元市民の自分としては、笹の川酒造と県南酒販の商品はなるべく取り上げたいところですが、最近の笹の川酒造は安積蒸留所のニューボーンだけでなく、買い付けた原酒を数年程度熟成庫で追加熟成させ、オリジナルブレンドのリリースも精力的に行っており、百貨店限定品とかもあったりするのでつい見落としがち・・・。
調べてみると、直近ではシェリーやワインなど、各種フィニッシュのリリースが行われていたところでした。

今回のリリースは、50本と非常に少数のリリースであることから、何らかのイベント向けかなにかで、こうした貯蔵原酒の一部を用いてブレンドされたものと考えられます。
香味から察するに、ベースになった原酒の系統はハイランドタイプ。使われている原酒の熟成期間は10~15年程度といったところでしょうか。

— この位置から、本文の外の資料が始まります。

/-- Shifting left by fewer bits than a limb has: the high bits of the limb below, which a shift by a whole limb brings to
the same index, enter at the bottom. -/
theorem limb_shiftLeft_bits (x : Wide) (i : Nat) {r : Nat} (hr : r < 64) :
    limb (x <<< r) i = limb x i <<< r ||| if r ≠ 0 then limb (x <<< 64) i >>> (64 - r) else 0 := by
  split
  · apply BitVec.eq_of_getLsbD_eq
    intro b hb
    rw [limb_shiftLeft_getLsbD _ _ _ hb, BitVec.getLsbD_or, BitVec.getLsbD_ushiftRight, BitVec.getLsbD_shiftLeft,
      decide_eq_true hb, Bool.true_and]
    by_cases h : b < r
    · have hiff : 64 * (7 - i) + b < r ↔ 64 * (7 - i) + (64 - r + b) < 64 := by omega
      rw [limb_shiftLeft_getLsbD x 64 i (by omega), decide_eq_true h, decide_eq_decide.2 hiff, Bool.not_true,
        Bool.false_and, Bool.false_or]
      congr 2
      omega
    · rw [BitVec.getLsbD_of_ge (limb (x <<< 64) i) _ (by omega), limb_getLsbD _ _ _ (by omega), decide_eq_false h,
        decide_eq_false (by omega), Bool.not_false, Bool.true_and, Bool.true_and, Bool.or_false]
      congr 1
      omega
  · have h : r = 0 := by omega
    rw [h, BitVec.shiftLeft_zero, BitVec.shiftLeft_zero]
    exact BitVec.or_zero.symm

/-- Settles O51: a count is a shift by whole limbs, then one within a limb. -/
theorem shiftLimbForm : Obligations.ShiftLimbForm := by
  intro x n i hi
  have hr : n.toNat % 64 < 64 := Nat.mod_lt _ (by decide)
  have hn : n.toNat = 64 * (n.toNat / 64) + n.toNat % 64 := (Nat.div_add_mod _ _).symm
  constructor
  · have hs : shrWide x n = x >>> (64 * (n.toNat / 64)) >>> (n.toNat % 64) := by
      rw [shrWide_eq_ushiftRight, ← BitVec.shiftRight_add, ← hn]
    rw [hs, limb_ushiftRight_bits _ _ hr, limb_ushiftRight_limbs _ _ hi, ← BitVec.shiftRight_add, ← Nat.mul_add_one,
      limb_ushiftRight_limbs _ _ hi, Nat.sub_add_eq]
  · have hs : shlWide x n = x <<< (64 * (n.toNat / 64)) <<< (n.toNat % 64) := by
      rw [shlWide_eq_shiftLeft, ← BitVec.shiftLeft_add, ← hn]
    rw [hs, limb_shiftLeft_bits _ _ hr, limb_shiftLeft_limbs _ _ hi, ← BitVec.shiftLeft_add, ← Nat.mul_add_one,
      limb_shiftLeft_limbs _ _ hi, Nat.add_assoc]

/-! ### Shifting back and forth, and composing counts (R165) -/

/-- Right then left clears the low bits: dividing and multiplying back drops the remainder. -/
theorem shlWide_shrWide_toNat (x : Wide) (n : Word) :
    (shlWide (shrWide x n) n).toNat = x.toNat - x.toNat % 2 ^ n.toNat := by
  rw [shlWide_toNat, shrWide_toNat, Nat.div_mul_self_eq_mod_sub_self]
  exact Nat.mod_eq_of_lt (Nat.lt_of_le_of_lt (Nat.sub_le _ _) x.isLt)

/-- Left then right clears the high bits, those the truncation to 512 bits drops. -/
theorem shrWide_shlWide_toNat (x : Wide) {n : Word} (hn : n.toNat ≤ 512) :
    (shrWide (shlWide x n) n).toNat = x.toNat % 2 ^ (512 - n.toNat) := by
  rw [shrWide_toNat, shlWide_toNat, ← Nat.pow_sub_mul_pow 2 hn, Nat.mul_mod_mul_right,
    Nat.mul_div_cancel _ (Nat.two_pow_pos _)]

theorem shrWide_shrWide (x : Wide) {m n : Word} (h : m.toNat + n.toNat < 2 ^ 64) :
    shrWide (shrWide x m) n = shrWide x (m + n) := by
  rw [shrWide_eq_ushiftRight, shrWide_eq_ushiftRight, shrWide_eq_ushiftRight, BitVec.toNat_add_of_lt h,
    BitVec.shiftRight_add]

theorem shlWide_shlWide (x : Wide) {m n : Word} (h : m.toNat + n.toNat < 2 ^ 64) :
    shlWide (shlWide x m) n = shlWide x (m + n) := by
  rw [shlWide_eq_shiftLeft, shlWide_eq_shiftLeft, shlWide_eq_shiftLeft, BitVec.toNat_add_of_lt h,
    BitVec.shiftLeft_add]

theorem shrWide_zero (x : Wide) : shrWide x 0 = x :=
  (shrWide_eq_ushiftRight x 0).trans (BitVec.ushiftRight_zero x)

theorem shrWide_width (x : Wide) : shrWide x 512 = 0 :=
  (shrWide_eq_ushiftRight x 512).trans (BitVec.ushiftRight_eq_zero (Nat.le_refl 512))

/-- Settles O52. -/
theorem shiftLaws : Obligations.ShiftLaws := fun x _ _ =>
  ⟨fun h => ⟨shlWide_shrWide_toNat x _, shrWide_shlWide_toNat x h.le⟩, shrWide_zero x, shrWide_width x,
    fun h => ⟨shrWide_shrWide x h, shlWide_shlWide x h⟩⟩

end Sys2Proof.Machine

/-! Proofs of the bit-scan family: MSB and LSB (R181, R182), and their laws (R183). -/

namespace Sys2Proof.Machine

open Sys2Proof

/-! ### The position by limb and bit (R181, R182) -/

theorem ne_zero_of_getLsbD {w : Nat} {v : BitVec w} {b : Nat} (h : v.getLsbD b = true) : v ≠ 0#w := by
  rintro rfl
  rw [BitVec.getLsbD_zero] at h
  exact Bool.false_ne_true h

/-- The first nonzero limb from limb 0 on and its highest set bit give the position. -/
theorem msbWide_of_limb {x : Wide} {i h : Nat} (hi : i < 8) (hh : h < 64) (hz : ∀ k < i, limb x k = 0)
    (hb : (limb x i).getLsbD h = true) (ha : ∀ b, h < b → (limb x i).getLsbD b = false) :
    msbWide x = (64 * (7 - i) + h : Nat) := by
  have hne : (limbs x).getD i 0 ≠ 0 := getD_limbs x i hi ▸ ne_zero_of_getLsbD hb
  rw [msbWide, scanHigh_eq _ i (by rwa [length_limbs]) (fun k hk => by rw [getD_limbs x k (by omega), hz k hk]) hne,
    length_limbs, getD_limbs x i hi, highBit_eq _ 64 h hh hb ha]

theorem getD_limbs_reverse (x : Wide) {i : Nat} (hi : i < 8) : (limbs x).reverse.getD i 0 = limb x (7 - i) := by
  rw [List.getD_reverse _ (by rwa [length_limbs]), length_limbs, getD_limbs x _ (by omega)]

/-- The first nonzero limb from limb 7 down and its lowest set bit give the position. -/
theorem lsbWide_of_limb {x : Wide} {i l : Nat} (hi : i < 8) (hl : l < 64) (hz : ∀ k, i < k → k < 8 → limb x k = 0)
    (hb : (limb x i).getLsbD l = true) (ha : ∀ b < l, (limb x i).getLsbD b = false) :
    lsbWide x = (64 * (7 - i) + l : Nat) := by
  have hlimb : (limbs x).reverse.getD (7 - i) 0 = limb x i := by
    rw [getD_limbs_reverse x (by omega), Nat.sub_sub_self (by omega)]
  have hlow : ∀ k < 7 - i, (limbs x).reverse.getD k 0 = 0 := fun k hk => by
    rw [getD_limbs_reverse x (by omega), hz _ (by omega) (by omega)]
  rw [lsbWide, scanLow_eq _ 0 (7 - i) (by rw [List.length_reverse, length_limbs]; omega) hlow
    (hlimb ▸ ne_zero_of_getLsbD hb), hlimb, lowBit_eq _ 64 l le_rfl (by omega) hl hb ha, Nat.zero_add]

theorem limb_zero (i : Nat) : limb 0#512 i = 0#64 := BitVec.extractLsb'_zero ..

theorem eq_zero_of_limbs {x : Wide} (h : ∀ i < 8, limb x i = 0) : x = 0 :=
  eq_of_limbs _ _ fun i hi => (h i hi).trans (limb_zero i).symm

theorem msbWide_zero : msbWide 0 = -1 := scanHigh_zero _ (by simp [limbs, limb_zero])

theorem lsbWide_zero : lsbWide 0 = -1 := scanLow_zero _ 0 (by simp [limbs, limb_zero])

/-! ### MSB and LSB -/

/-- Settles O53: RES is the two's complement of the body's position (R27). -/
theorem msbFindsHighestBit : Obligations.MsbFindsHighestBit := by
  refine ⟨rfl, fun s hs => completes_of_resOnly (res := resOfInt (msbWide (s.wide 0))) rfl hs rfl
    fun t hr => ⟨fun hz => ?_, fun i hi h hh hz hb ha => ?_⟩⟩
  · rw [hr, eq_zero_of_limbs hz, msbWide_zero, resOfInt_neg_one]
  · rw [hr, msbWide_of_limb hi hh hz hb ha, resOfInt, BitVec.ofInt_natCast]

/-- Settles O54: RES is the two's complement of the body's position (R27). -/
theorem lsbFindsLowestBit : Obligations.LsbFindsLowestBit := by
  refine ⟨rfl, fun s hs => completes_of_resOnly (res := resOfInt (lsbWide (s.wide 0))) rfl hs rfl
    fun t hr => ⟨fun hz => ?_, fun i hi l hl hz hb ha => ?_⟩⟩
  · rw [hr, eq_zero_of_limbs hz, lsbWide_zero, resOfInt_neg_one]
  · rw [hr, lsbWide_of_limb hi hl hz hb ha, resOfInt, BitVec.ofInt_natCast]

ポートワイン樽とシーズニングシェリー樽でそれぞれ原酒をフィニッシュしたそうですが、ポートよりもシェリーの方がフレーバーが馴染んでいるため、ベースに使われた原酒がそれぞれ異なるか、あるいはフィニッシュ期間がシェリー樽原酒のほうが長いのかもしれません。

シーズニングシェリー系の香味をベースに、ポートワイン由来の甘味や酸味がアクセントになっているような構成。加水で整えられた口当たりは穏やかで、突き抜けないものの、全体的にバランスは悪くありません。

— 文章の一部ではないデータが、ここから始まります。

/-- R283: the TYPE, ETYPE and GROUP a JOB accepts. -/
def jobOk (o : Op) : Bool :=
  let ty := i18f o 2 0
  let et := i18f o 5 3
  i18f o 17 14 == 0 &&
  (match ty with
   | 0 => et == 0 && i18f o 13 6 == 0
   | 1 => 2 ≤ et && et ≤ 5 && i18f o 13 6 == 0
   | 2 => 2 ≤ et && et ≤ 5 && i18f o 13 6 == 0
   | 3 => et == 1
   | 4 => et == 0
   | _ => false)

def mkJob (o : Op) : Instr :=
  match i18f o 2 0 with
  | 0 => .jobCopy o | 1 => .jobGather o | 2 => .jobScatter o | 3 => .jobReduce o | _ => .jobBcast o

/-- R283, R297, R300, R319. -/
def rowsEngine : List Row := [
  { code := 0xE0, lens := l1, deep := false, role := .sub, a := .xr, b := .xr, build := mkJob, extra := fun _ o => jobOk o },
  { code := 0xE1, lens := l1, deep := false, role := .sub, a := .xr, b := .xr, c := .xr, m := m03, build := .gather },
  { code := 0xE2, lens := l1, deep := false, role := .sub, a := .xr, m := m03, build := .srec },
  { code := 0xE3, lens := l1, deep := false, role := .none, m := m03, build := .sstart },
  { code := 0xE4, lens := l1, deep := false, role := .none, m := m03, build := .sstop },
  { code := 0xE5, lens := l1, deep := false, role := .sub, d := .xr, build := .qcnt, extra := fun _ o => i18f o 17 3 == 0 },
  { code := 0xE6, lens := l1, deep := false, role := .sub, d := .xr, build := .qflush, extra := fun _ o => i18f o 17 3 == 0 },
  { code := 0xE7, lens := l1, deep := false, role := .sub, d := .xd, a := .xr, build := .deep }]

/-- R313. -/
def rowsDeep : List Row := [
  { code := 0xE8, lens := l1, core := false, role := .sub, a := .xr, b := .xr, build := .rdrow },
  { code := 0xE9, lens := l1, core := false, role := .sub, a := .xr, b := .xr, build := .wrrow },
  { code := 0xEA, lens := l1, core := false, role := .none, a := .xr, b := .xr, c := .xr, build := .scanrow },
  { code := 0xEB, lens := l1, core := false, role := .none, d := .xr, a := .xr, b := .xr, m := [0, 1], build := .dot16 },
  { code := 0xEC, lens := l1, core := false, role := .sub, build := .dend, extra := fun _ o => i18f o 17 16 == 0 },
  { code := 0xED, lens := l1, core := false, role := .none, build := .dyield },
  { code := 0xEE, lens := l1, core := false, role := .sub, d := .xr, build := .darg, extra := fun _ o => i18n o ≤ 10 }]

/-- Which SGET row a register number belongs to: the pop registers have rows of their own. -/
def mkSget (o : Op) : Instr :=
  match i18f o 9 0 with
  | 0x162 => .travpop o | 0x1A8 => .sfrqpop o | 0x1B2 => .samppop o | _ => .sget o

/-- Which SSET row a register number belongs to. -/
def mkSset (o : Op) : Instr :=
  match i18f o 9 0 with
  | 0x040 => .mseqWrite o
  | 0x110 => .munitWrite o
  | 0x160 => .travctlWrite o
  | 0x1B0 => .sampctlWrite o
  | 0x133 => .amodeWrite o
  | 0x004 => .vuseWrite o
  | 0x1BA => .cmpctlWrite o
  | 0x180 => .strecWrite o | 0x181 => .strecWrite o | 0x182 => .strecWrite o | 0x183 => .strecWrite o
  | 0x151 => .qosbudWrite o | 0x152 => .qosbudWrite o | 0x153 => .qosbudWrite o | 0x154 => .qosbudWrite o
  | 0x155 => .darbWrite o
  | _ => .sset o

/-- R334, R335, R341, R350, R360, R362, R367, R370, R375, R376. -/
def rowsSystem : List Row := [
  { code := 0xF0, lens := l1, role := .sub, d := .xd, build := mkSget, extra := fun _ o => i18f o 17 10 == 0 },
  { code := 0xF1, lens := l3, role := .sub, b := .x, build := mkSset, extra := fun _ o => i18f o 17 10 == 0 },
  { code := 0xF2, lens := l1, deep := false, role := .sub, build := .trap },
  { code := 0xF3, lens := l1, deep := false, kOnly := true, role := .none, m := [0, 1], build := .kret },
  { code := 0xF4, lens := l1, deep := false, kOnly := true, role := .none, a := .xr, b := .xr,
    m := [0, 1, 2, 4, 5, 6, 12], build := .plbinv },
  { code := 0xF5, lens := l1, deep := false, role := .none, build := .ibar },
  { code := 0xF6, lens := l1, role := .none, d := .xd, build := .cyc },
  { code := 0xF7, lens := l1, role := .none, d := .xd, build := .fget },
  { code := 0xF8, lens := l1, role := .sub, d := .xd, a := .xr, build := .fclr, extra := fun _ o => i18f o 17 7 == 0 },
  { code := 0xF9, lens := l1, deep := false, kOnly := true, role := .none, d := .xd, a := .xr, build := .gkill },
  { code := 0xFA, lens := l1, deep := false, kOnly := true, role := .none, d := .xd, a := .xr, b := .xr, c := .xr, build := .aevict },
  { code := 0xFB, lens := l1, deep := false, kOnly := true, role := .none, d := .xd, a := .xr, b := .xr, build := .arestore },
  { code := 0xFC, lens := l1, deep := false, kOnly := true, role := .none, d := .xd, a := .xr, build := .klaunch }]

/-- The opcode map (R48). -/
def rows : List Row :=
  rowsScalar ++ rowsControl ++ rowsScalarFp ++ rowsMemory ++ rowsAtomic ++ rowsVector1 ++ rowsVector2 ++ rowsBank ++
  rowsActor ++ rowsMatrix ++ rowsEngine ++ rowsDeep ++ rowsSystem

def rowOf (code : Nat) : Option Row := rows.find? (fun r => r.code == code)

/-- R40, R42: how many operands are the immediate. -/
def immCount (o : Op) : Nat :=
  (if o.d == .imm then 1 else 0) + (if o.a == .imm then 1 else 0) + (if o.b == .imm then 1 else 0) +
  (if o.c == .imm then 1 else 0)

/-- R38-R40, R42: I18, the extension word and the immediate agree with the role. -/
def immOk (r : Row) (o : Op) : Bool :=
  let n := immCount o
  let short := o.len == .w64
  match r.role with
  | .nop => true
  | .imm => n ≤ 1 && (if n == 1 then short || o.i18 == 0 else o.i18 == 0 && o.ext == 0)
  | .sub => n ≤ 1 && (if n == 1 then !short else o.ext == 0)
  | .none => n ≤ 1 && o.i18 == 0 && (if n == 1 then !short else o.ext == 0)
  | .jump => o.i18 == 0
  | .fp => n ≤ 1 && o.i18 == 0 &&
      (if n == 1 then
        match o.len with
        | .w64 => false
        | .w96 => o.t != 4 && (o.t != 6 || o.ext.toNat < 2 ^ 16)
        | .w128 => o.t == 4
       else o.ext == 0)

/-- The extension word fits the length: none in 64 bits, I32 in 96 bits (R33). -/
def extFits (o : Op) : Bool :=
  match o.len with
  | .w64 => o.ext == 0
  | .w96 => o.ext.toNat < 2 ^ 32
  | .w128 => true

/-- CheckFields of R46: R38, R39, R41, R42, R44, R45 and the entry's own limits. -/
def fieldsOk (prof : Profile) (r : Row) (o : Op) : Bool :=
  r.role == .nop ||
  (clsOk prof r.d o.d && clsOk prof r.a o.a && clsOk prof r.b o.b && clsOk prof r.c o.c &&
   r.t.contains o.t.toNat && r.m.contains o.m.toNat && immOk r o && r.extra prof o)

/-- R46: the profile, the length, then the fields. -/
def rowOk (prof : Profile) (r : Row) (o : Op) : Bool :=
  (if prof == .core then r.core else r.deep) && r.lens.contains o.len && extFits o && fieldsOk prof r o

それこそ初期の頃にリリースされていた山桜15年シェリーカスクなどと比べると、ブレンドのノウハウが蓄積されてきてるなぁ、とも感じるリリースでした。

本ボトルはイベント会場で購入したものとのこと。ブースにあったのか、ボールペンを使って書かれた社長のサインが、本人を知ってる人には逆にチャーミングです(笑)。